I have a an assembly that I have been working on for quite a few weeks now.
I have realized an issue with starting and stopping on a project like this is... I didn't keep track of exactly where I left off.
And now that I am modeling other components to build the assembly I have some threaded holes that are not in the right place and some countersink holes in a new component are not lining up with the threaded holes I made a while back ago. When I try and re demension them it tells me it is over constrained.
I havent the foggiest idea how to fix the original threaded holes to the right location.
Can anyone help me with this?
By the way when I pull up the sketch it does not show the demensions that are over constraining the sketch when I try and fix it.
I thought just deleting the demension would do it but I can't see any demensions.
Solved! Go to Solution.
Solved by jeff_strater. Go to Solution.
Jon was kind enough to share his model, and let me post the results, in case others can benefit.

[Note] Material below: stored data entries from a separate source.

-- ==== Sys2Proof/Laws/Anchors.lean ====
section
/-! SUPPORT. Finding a record after one was replaced, inserted or erased, and what a change of stage does. -/

namespace Sys2Proof.Machine

theorem findAnchor_id {s : State} {a : AnchorId} {r : AnchorRec} (h : findAnchor s a = some r) : r.id = a := by
  have := List.find?_some h
  simpa using this

theorem find_replace_self (l : List AnchorRec) (r new : AnchorRec) (h : l.find? (fun x => x.id = r.id) = some r)
    (hid : new.id = r.id) : (replaceAnchor l new).find? (fun x => x.id = r.id) = some new := by
  unfold replaceAnchor
  induction l with
  | nil => simp at h
  | cons x rest ih =>
    by_cases hx : x.id = r.id
    · simp [hid, hx]
    · have h' : rest.find? (fun y => y.id = r.id) = some r := by simpa [hx] using h
      rw [List.map_cons, List.find?_cons]
      simp only [hid, hx, if_false, decide_false]
      simpa [hid] using ih h'

theorem find_replace_ne (l : List AnchorRec) (new : AnchorRec) (a : AnchorId) (h : a ≠ new.id) :
    (replaceAnchor l new).find? (fun x => x.id = a) = l.find? (fun x => x.id = a) := by
  unfold replaceAnchor
  induction l with
  | nil => rfl
  | cons x rest ih =>
    rw [List.map_cons, List.find?_cons, List.find?_cons, ih]
    by_cases hx : x.id = new.id
    · have h2 : new.id ≠ a := Ne.symm h
      simp [hx, h2]
    · simp [hx]

theorem find_insert_self (l : List AnchorRec) (r : AnchorRec) (h : l.find? (fun x => x.id = r.id) = none) :
    (insertAnchor r l).find? (fun x => x.id = r.id) = some r := by
  induction l with
  | nil => simp [insertAnchor]
  | cons x rest ih =>
    have hx : x.id ≠ r.id := by
      simp only [List.find?_eq_none, List.mem_cons, decide_eq_true_eq] at h
      exact h x (.inl rfl)
    have hr : rest.find? (fun y => y.id = r.id) = none := by simpa [hx] using h
    simp only [insertAnchor]
    split
    · simp
    · rw [List.find?_cons]
      simp only [hx, decide_false]
      exact ih hr

theorem find_insert_ne (l : List AnchorRec) (r : AnchorRec) (a : AnchorId) (h : a ≠ r.id) :
    (insertAnchor r l).find? (fun x => x.id = a) = l.find? (fun x => x.id = a) := by
  induction l with
  | nil => simp [insertAnchor, Ne.symm h]
  | cons x rest ih =>
    simp only [insertAnchor]
    split
    · rw [List.find?_cons]
      simp [Ne.symm h]
    · rw [List.find?_cons, List.find?_cons, ih]

theorem find_erase_self (l : List AnchorRec) (a : AnchorId) :
    (eraseAnchor l a).find? (fun x => x.id = a) = none := by
  unfold eraseAnchor
  simp

theorem find_erase_ne (l : List AnchorRec) (a b : AnchorId) (h : b ≠ a) :
    (eraseAnchor l a).find? (fun x => x.id = b) = l.find? (fun x => x.id = b) := by
  induction l with
  | nil => rfl
  | cons x rest ih =>
    by_cases hx : x.id = a
    · have h1 : eraseAnchor (x :: rest) a = eraseAnchor rest a := by simp [eraseAnchor, hx]
      have h2 : x.id ≠ b := fun h' => h (h'.symm.trans hx)
      rw [h1, ih, List.find?_cons]
      simp [h2]
    · have h1 : eraseAnchor (x :: rest) a = x :: eraseAnchor rest a := by simp [eraseAnchor, hx]
      rw [h1, List.find?_cons, List.find?_cons, ih]

/-! ## A record written -/

@[simp] theorem writeAnchor_anchors (e : Ev) (r : AnchorRec) :
    (e.writeAnchor r).st.anchors = replaceAnchor e.st.anchors r := rfl
@[simp] theorem writeAnchor_dirty (e : Ev) (r : AnchorRec) : (e.writeAnchor r).dirty = e.dirty ++ [.image r.imageSlot] :=
  rfl
@[simp] theorem writeAnchor_notices (e : Ev) (r : AnchorRec) : (e.writeAnchor r).notices = e.notices := rfl

/-- Writing a record touches the anchor table alone. -/
theorem writeAnchor_frame (e : Ev) (r : AnchorRec) : OnlyChanges [.anchors] e.st (e.writeAnchor r).st := by
  intro x hx
  cases x <;> simp_all [SamePart] <;> rfl

/-! ## A change of stage (R8) -/

/-- A change of stage that meets no cure list, no count and no STORE hold: the record is written and STAGE_CHANGED is
raised. -/
theorem changeStage_plain (e : Ev) (old new : AnchorRec) (h1 : old.stage ≠ .curing) (h2 : new.stage ≠ .curing)
    (h3 : old.stage ≠ .lockedOff) (h4 : new.stage ≠ .lockedOff) (h5 : old.stage ≠ .suspect) :
    e.changeStage old new = (e.writeAnchor new).raise (.stageChanged new.id (some old.stage) new.stage) := by
  simp [Ev.changeStage, h1, h2, h3, h4, h5]

/-- Changing a section touches the section table alone. -/
theorem changeSection_frame (e : Ev) (n : Nat) (f : SectionData → SectionData) :
    OnlyChanges [.sections] e.st (e.changeSection n f).st := by
  intro x hx
  cases x <;> simp_all [SamePart, Ev.changeSection]

theorem OnlyChanges.trans {ps qs : List Part} {a b c : State} (h : OnlyChanges ps a b) (g : OnlyChanges qs b c) :
    OnlyChanges (ps ++ qs) a c := by
  intro x hx
  simp only [List.mem_append, not_or] at hx
  have h1 := h x hx.1
  have h2 := g x hx.2
  cases x <;> simp_all [SamePart]

theorem OnlyChanges.mono {ps qs : List Part} {a b : State} (h : OnlyChanges ps a b) (hs : ps ⊆ qs) :
    OnlyChanges qs a b := fun x hx => h x fun hp => hx (hs hp)

theorem OnlyChanges.refl (ps : List Part) (a : State) : OnlyChanges ps a a := by
  intro x _
  cases x <;> rfl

I was able to modify these holes. Doing so revealed a few workflow weaknesses in Fusion
First, I had to find which sketch to modify!
Even before that, I had to turn off some components, to be able to see the holes:
Then, I needed to find out what feature those holes were. I used Select Other (hold down the left mouse button for a second, the Select Other UI will come up, and click on the "Parents" tab):
Select the Extrude feature. This is now highlighted in the timeline. Oddly, this feature has warnings, but I don't think they relate to the sketch at all:
Then, I had to edit the feature to find the sketch. This is one thing that I think needs to be fixed. We should have an "Edit Sketch" item on a feature. Instead, you have to edit the feature, and use the same browser trick to find the sketch:
so, now I know that Sketch34 is the one I am interested in. But, unfortunately (this is another thing that needs to be changed), you have to first turn on the visibility of the sketch folder:
now, finally, we can edit the sketch. This is pretty straightforward. I added a vertical construction line between these circles, to keep them aligned:
Then, just add a dimension between the construction line and the right side:
and exit the sketch. The holes are now repositioned:
Finally, the warnings on this extrude bother me. I think that's a bug. But, to fix it, I just changed the type of the extrude to "distance":
I apologize for the length of the response, and if any of it is overly obvious.

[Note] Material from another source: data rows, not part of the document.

-- ==== Sys2Proof/Laws/Agreement.lean ====
section
/-! SUPPORT. What each operation does to the agreement of the tables: the anchor table and its identity order, the cure
list, the hold records and the locked-off counts, and their recovery at a reset. -/

namespace Sys2Proof.Machine

/-- What the size of the tables gives every lemma here: 64 sections of 8 counts, identities in their ranges. -/
structure TablesInShape (s : State) : Prop where
  len : s.sections.length = 64
  eight : ∀ r ∈ s.sections, r.data.counts.length = 8
  ids : ∀ r ∈ s.anchors, IdInRange r.id

theorem TablesSized.inShape {s : State} (h : TablesSized s) : TablesInShape s :=
  ⟨h.1, h.2.1, h.2.2.2.2.2.2.2.2.1⟩

theorem before_trans {a b c : AnchorId} (h : a.before b = true) (g : b.before c = true) : a.before c = true := by
  unfold AnchorId.before at *; simp only [Bool.or_eq_true, Bool.and_eq_true, decide_eq_true_eq] at *; omega

theorem before_irrefl (a : AnchorId) : a.before a = false := by
  unfold AnchorId.before; simp

theorem before_total {a b : AnchorId} (h : a ≠ b) : a.before b = true ∨ b.before a = true := by
  unfold AnchorId.before; simp only [Bool.or_eq_true, Bool.and_eq_true, decide_eq_true_eq]
  by_contra hc
  apply h
  cases a; cases b; simp_all; omega

theorem ordered_nodup {l : List AnchorRec} (h : AnchorsOrdered l) : (l.map (·.id)).Nodup := by
  rw [List.Nodup, List.pairwise_map]
  refine h.imp fun {a b} hab he => ?_
  rw [he, before_irrefl] at hab; cases hab

theorem find_of_mem {l : List AnchorRec} (h : (l.map (·.id)).Nodup) {r} (hr : r ∈ l) :
    l.find? (fun x => x.id = r.id) = some r := by
  induction l with
  | nil => cases hr
  | cons x rest ih =>
    simp only [List.map_cons, List.nodup_cons] at h
    rcases List.mem_cons.1 hr with rfl | hr
    · simp
    · have : x.id ≠ r.id := fun he => h.1 (by rw [he]; exact List.mem_map_of_mem (f := (·.id)) hr)
      simp [this, ih h.2 hr]

theorem findAnchor_mem_iff {s : State} (h : AnchorsOrdered s.anchors) (r : AnchorRec) : r ∈ s.anchors ↔
    findAnchor s r.id = some r :=
  ⟨fun hr => find_of_mem (ordered_nodup h) hr, fun hf => List.mem_of_find?_eq_some hf⟩

theorem replace_ids (l : List AnchorRec) (new : AnchorRec) : (replaceAnchor l new).map (·.id) = l.map (·.id) := by
  unfold replaceAnchor
  rw [List.map_map]
  apply List.map_congr_left
  intro x _
  simp only [Function.comp]
  split
  · rename_i h; exact h.symm
  · rfl

theorem ordered_iff (l : List AnchorRec) : AnchorsOrdered l ↔
    (l.map (·.id)).Pairwise (fun a b => a.before b = true) := by
  unfold AnchorsOrdered; rw [List.pairwise_map]

theorem replace_ordered {l : List AnchorRec} (new) (h : AnchorsOrdered l) : AnchorsOrdered (replaceAnchor l new) := by
  rw [ordered_iff, replace_ids, ← ordered_iff]; exact h

theorem mem_replace {l : List AnchorRec} (hn : (l.map (·.id)).Nodup) {old new : AnchorRec}
    (ho : l.find? (fun x => x.id = new.id) = some old) (q : AnchorRec) : q ∈ replaceAnchor l new ↔ q = new ∨
    (q ∈ l ∧ q.id ≠ new.id) := by
  unfold replaceAnchor
  simp only [List.mem_map]
  have hmem := List.mem_of_find?_eq_some ho
  have hid : old.id = new.id := by simpa using List.find?_some ho
  constructor
  · rintro ⟨x, hx, rfl⟩
    split
    · exact .inl rfl
    · exact .inr ⟨hx, by assumption⟩
  · rintro (rfl | ⟨hq, hne⟩)
    · exact ⟨old, hmem, by simp [hid]⟩
    · exact ⟨q, hq, by simp [hne]⟩

/-- Counting under replacement. -/
theorem count_replace {l : List AnchorRec} (hn : (l.map (·.id)).Nodup) {old new : AnchorRec}
    (ho : l.find? (fun x => x.id = new.id) = some old) (p : AnchorRec → Bool) :
    ((replaceAnchor l new).filter p).length + (if p old then 1 else 0) =
    (l.filter p).length + (if p new then 1 else 0) := by
  induction l with
  | nil => simp at ho
  | cons x rest ih =>
    simp only [List.map_cons, List.nodup_cons] at hn
    by_cases hx : x.id = new.id
    · have : x = old := by simpa [hx] using ho
      subst this
      have hrest : replaceAnchor rest new = rest := by
        unfold replaceAnchor
        conv_rhs => rw [← List.map_id rest]
        apply List.map_congr_left
        intro y hy
        have : y.id ≠ new.id := fun he => hn.1 (by rw [hx, ← he]; exact List.mem_map_of_mem (f := (·.id)) hy)
        simp [this]
      have h1 : replaceAnchor (x :: rest) new = new :: rest := by
        have := hrest
        unfold replaceAnchor at this ⊢
        simp [hx, this]
      rw [h1]
      simp only [List.filter_cons]
      split_ifs <;> simp_all
    · have ho' : rest.find? (fun y => y.id = new.id) = some old := by simpa [hx] using ho
      have h1 : replaceAnchor (x :: rest) new = x :: replaceAnchor rest new := by
        unfold replaceAnchor; simp [hx]
      rw [h1]
      have := ih hn.2 ho'
      simp only [List.filter_cons]
      split_ifs <;> simp_all

/-! ## Cure list -/
theorem keyLe_total (a b : List Nat) : keyLe a b = true ∨ keyLe b a = true := by
  induction a generalizing b with
  | nil => simp [keyLe]
  | cons x xs ih =>
    cases b with
    | nil => simp [keyLe]
    | cons y ys =>
      simp only [keyLe, Bool.or_eq_true, Bool.and_eq_true, decide_eq_true_eq]
      rcases ih ys with h | h <;> rcases Nat.lt_trichotomy x y with h' | h' | h' <;> simp [h', h]

theorem keyLe_trans {a b c : List Nat} (h : keyLe a b = true) (g : keyLe b c = true) : keyLe a c = true := by
  induction a generalizing b c with
  | nil => simp [keyLe]
  | cons x xs ih =>
    cases b with
    | nil => simp [keyLe] at h
    | cons y ys =>
      cases c with
      | nil => simp [keyLe] at g
      | cons z zs =>
        simp only [keyLe, Bool.or_eq_true, Bool.and_eq_true, decide_eq_true_eq] at *
        rcases h with h | ⟨h, h'⟩ <;> rcases g with g | ⟨g, g'⟩
        · left; omega
        · left; omega
        · left; omega
        · right; exact ⟨by omega, ih h' g'⟩

theorem insertByKey_sorted {α} (key : α → List Nat) (x : α) (l : List α)
    (h : l.Pairwise fun a b => keyLe (key a) (key b) = true) :
    (insertByKey key x l).Pairwise fun a b => keyLe (key a) (key b) = true := by
  induction l with
  | nil => simp [insertByKey]
  | cons y rest ih =>
    simp only [insertByKey]
    rw [List.pairwise_cons] at h
    split
    · rename_i hk
      rw [List.pairwise_cons]
      refine ⟨fun z hz => ?_, ih h.2⟩
      rcases (mem_insertByKey ..).1 hz with rfl | hz
      · exact hk
      · exact h.1 z hz
    · rename_i hk
      have hxy : keyLe (key x) (key y) = true := (keyLe_total _ _).resolve_right hk
      rw [List.pairwise_cons, List.pairwise_cons]
      refine ⟨fun z hz => ?_, h⟩
      rcases List.mem_cons.1 hz with rfl | hz
      · exact hxy
      · exact keyLe_trans hxy (h.1 z hz)

theorem insertByKey_perm {α} (key : α → List Nat) (x : α) (l : List α) : (insertByKey key x l).Perm (x :: l) := by
  induction l with
  | nil => exact .refl _
  | cons y rest ih =>
    simp only [insertByKey]
    split
    · exact (ih.cons y).trans (.swap x y rest)
    · exact .refl _

/-- A change of stage keeps the cure list. -/
theorem movedCure_sound {s : State} (hs : CureSound s) (ho : AnchorsOrdered s.anchors) {old new : AnchorRec}
    (hf : findAnchor s new.id = some old) {t : State} (ha : t.anchors = replaceAnchor s.anchors new)
    (hc : t.cure = movedCure old new s.cure) : CureSound t := by
  have hmem := fun q => mem_replace (ordered_nodup ho) hf q
  have hid : old.id = new.id := findAnchor_id hf
  have hold : old ∈ s.anchors := List.mem_of_find?_eq_some hf
  obtain ⟨h1, h2, h3⟩ := hs
  have hleft : ∀ c : CureEntry, c ∈ (if old.stage = .curing then s.cure.filter fun c => c.id ≠ new.id else s.cure) ↔
      ∃ r ∈ s.anchors, r.id = c.id ∧ r.stage = .curing ∧ r.cureDue.getD 0 = c.due ∧ r.id ≠ new.id := by
    intro c
    have huniq : ∀ r ∈ s.anchors, r.id = new.id → r = old := by
      intro r hr he
      have h5 := find_of_mem (ordered_nodup ho) hr
      rw [he] at h5
      unfold findAnchor at hf
      rw [hf] at h5
      cases h5; rfl
    split
    · simp only [List.mem_filter, ne_eq, decide_eq_true_eq, h3]
      constructor
      · rintro ⟨⟨r, hr, e1, e2, e3⟩, hne⟩
        exact ⟨r, hr, e1, e2, e3, e1 ▸ hne⟩
      · rintro ⟨r, hr, e1, e2, e3, hne⟩
        exact ⟨⟨r, hr, e1, e2, e3⟩, e1 ▸ hne⟩
    · rename_i hst
      rw [h3]
      constructor
      · rintro ⟨r, hr, e1, e2, e3⟩
        exact ⟨r, hr, e1, e2, e3, fun he => hst (huniq r hr he ▸ e2)⟩
      · rintro ⟨r, hr, e1, e2, e3, _⟩
        exact ⟨r, hr, e1, e2, e3⟩
  have hsort : (if old.stage = .curing then s.cure.filter fun c => c.id ≠ new.id else s.cure).Pairwise (fun a b =>
      keyLe a.key b.key = true) := by
    split
    · exact h1.filter _
    · exact h1
  have hnod : ((if old.stage = .curing then s.cure.filter fun c => c.id ≠ new.id else s.cure).map (·.id)).Nodup := by
    split
    · exact h2.sublist ((List.filter_sublist).map _)
    · exact h2
  unfold movedCure at hc
  simp only at hc
  generalize (if old.stage = .curing then s.cure.filter fun c => c.id ≠ new.id else s.cure) =
      left at hc hleft hsort hnod
  unfold CureSound
  rw [ha, hc]
  by_cases hn : new.stage = .curing
  · rw [if_pos hn]
    have hp := insertByKey_perm CureEntry.key { due := new.cureDue.getD 0, id := new.id } left
    refine ⟨insertByKey_sorted _ _ _ hsort, ?_, fun c => ?_⟩
    · have := (hp.map (·.id)).nodup_iff
      unfold joinCure
      rw [this]
      simp only [List.map_cons, List.nodup_cons]
      refine ⟨?_, hnod⟩
      intro hm
      obtain ⟨c, hc1, hc2⟩ := List.mem_map.1 hm
      obtain ⟨r, hr, e1, e2, e3, e4⟩ := (hleft c).1 hc1
      exact e4 (e1.trans hc2)
    · unfold joinCure
      rw [hp.mem_iff, List.mem_cons, hleft]
      constructor
      · rintro (rfl | ⟨r, hr, e1, e2, e3, e4⟩)
        · exact ⟨new, (hmem new).2 (.inl rfl), rfl, hn, rfl⟩
        · exact ⟨r, (hmem r).2 (.inr ⟨hr, e4⟩), e1, e2, e3⟩
      · rintro ⟨r, hr, e1, e2, e3⟩
        rcases (hmem r).1 hr with rfl | ⟨hr', hne⟩
        · left; cases c; simp_all
        · exact .inr ⟨r, hr', e1, e2, e3, hne⟩
  · rw [if_neg hn]
    refine ⟨hsort, hnod, fun c => ?_⟩
    rw [hleft]
    constructor
    · rintro ⟨r, hr, e1, e2, e3, e4⟩
      exact ⟨r, (hmem r).2 (.inr ⟨hr, e4⟩), e1, e2, e3⟩
    · rintro ⟨r, hr, e1, e2, e3⟩
      rcases (hmem r).1 hr with rfl | ⟨hr', hne⟩
      · exact absurd e2 hn
      · exact ⟨r, hr', e1, e2, e3, hne⟩

/-! ## Holds -/
theorem putHold_rising {l : List Hold} (h : HoldsRising l) (x : Hold) : HoldsRising (putHold l x) := by
  unfold putHold HoldsRising at *
  have hl := h.filter (fun y => decide (y.source ≠ x.source))
  have hne : ∀ y ∈ l.filter (fun y => decide (y.source ≠ x.source)), y.source ≠ x.source := by
    intro y hy; simpa using (List.mem_filter.1 hy).2
  generalize l.filter (fun y => decide (y.source ≠ x.source)) = m at hl hne
  have hrank : ∀ a b : HoldSource, sourceRank a = sourceRank b → a = b := by
    intro a b; cases a <;> cases b <;> decide
  induction m with
  | nil => simp [insertByKey]
  | cons y rest ih =>
    rw [List.pairwise_cons] at hl
    have hy := hne y (by simp)
    simp only [insertByKey]
    split
    · rename_i hk
      have hlt : sourceRank y.source < sourceRank x.source := by
        have hle : sourceRank y.source < sourceRank x.source ∨ sourceRank y.source = sourceRank
            x.source := by simpa [keyLe] using hk
        have hne' : sourceRank y.source ≠ sourceRank x.source := fun he => hy (hrank _ _ he)
        omega
      rw [List.pairwise_cons]
      refine ⟨fun z hz => ?_, ih hl.2 fun z hz => hne z (by simp [hz])⟩
      rcases (mem_insertByKey ..).1 hz with rfl | hz
      · exact hlt
      · exact hl.1 z hz
    · rename_i hk
      have hlt : sourceRank x.source < sourceRank y.source := by
        by_contra hc
        apply hk
        have : sourceRank y.source < sourceRank x.source ∨ sourceRank y.source = sourceRank x.source := by omega
        simpa [keyLe] using this
      rw [List.pairwise_cons, List.pairwise_cons]
      refine ⟨fun z hz => ?_, hl⟩
      rcases List.mem_cons.1 hz with rfl | hz
      · exact hlt
      · exact Nat.lt_trans hlt (hl.1 z hz)

theorem changeSection_holds (e : Ev) (n : Nat) (f : SectionData → SectionData)
    (hf : ∀ d, HoldsRising d.holds → HoldsRising (f d).holds) (h : ∀ r ∈ e.st.sections, HoldsRising r.data.holds) :
    ∀ r ∈ (e.changeSection n f).st.sections, HoldsRising r.data.holds := by
  intro r hr
  simp only [Ev.changeSection, setSection, Ev.dirtied, Ev.mod] at hr
  rcases List.mem_or_eq_of_mem_set hr with hr | rfl
  · exact h r hr
  · apply hf
    unfold sectionRec
    by_cases hl : n - 1 < e.st.sections.length
    · rw [List.getD_eq_getElem?_getD, List.getElem?_eq_getElem hl]
      exact h _ (List.getElem_mem hl)
    · rw [List.getD_eq_getElem?_getD, List.getElem?_eq_none (by omega)]
      simp [SectionRec.default, SectionData.default, HoldsRising]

The 3 items I was able to distill from this exercise:
1. there is a bug with that Extrude - I'm not sure why it is showing warnings.
2. Fusion needs a way to select a feature and edit the sketch for it, without having to search around for that sketch manually
3. Edit sketch already makes the sketch you are editing visible, but does not check that the sketch container is visible. In this case, I was able to edit the sketch, but did not see anything, because the folder was set to "off".
There are probably more...
Jeff
One workflow mistake that I've seen over and over again is that senible naming on different elements is missing.
If one simply keeps the system provided names in place, such as Sketch 1 Sketch 2, Joint Origin 1, Joint Orign 2 etc. then it is no surprise whatsoever that things turn sour once you have to troubleshoot a problem.
So one habit that definitely helps speeding things up is "Providing sensible naming to everything" to help yourself in navigating your data.
Sorry! You are correct. I have to remember that every piece of software is different and there are DEFINITELY things that Fusion does that Solid Edge couldn't dream of doing... thus why I am using Fusion!
I take your comment very seriously and I am glad that you have said something. I hope I can improve my attitude on here as everyone is very helpful and I certainly don't want to be "that guy."
I will say that an "edit sketch" feature would be excellent! I do like the history bar *A LOT* but sometimes things get so far back on the list it's hard to dig it out when you need it.
Again, thank you for the reality check and enjoy the rest of your holidays.
Well, if one has created more screen casts to explain things that are not working and reported 9 bugs of which three repeatedly crashed Fusion 360 and one of them lead to a hot fix does that not qualify for at least a little sarcasm ?
I must say I've been biting my tongue 😉
But honestly, I've spent $300 to be granted the priviledge to help in early beta testing. Ahh..sorry..not bitten my tongue hard enough!
IN general though, it is a compliment that F360 is so often compared to Monster Tools (in terms of abilities and price) such as Solid Works, Solid Edge etc.
IIRC the base license for SW is easily $5000 and you'd have to add $2500 for the mainenance subscription to be eligible for updates.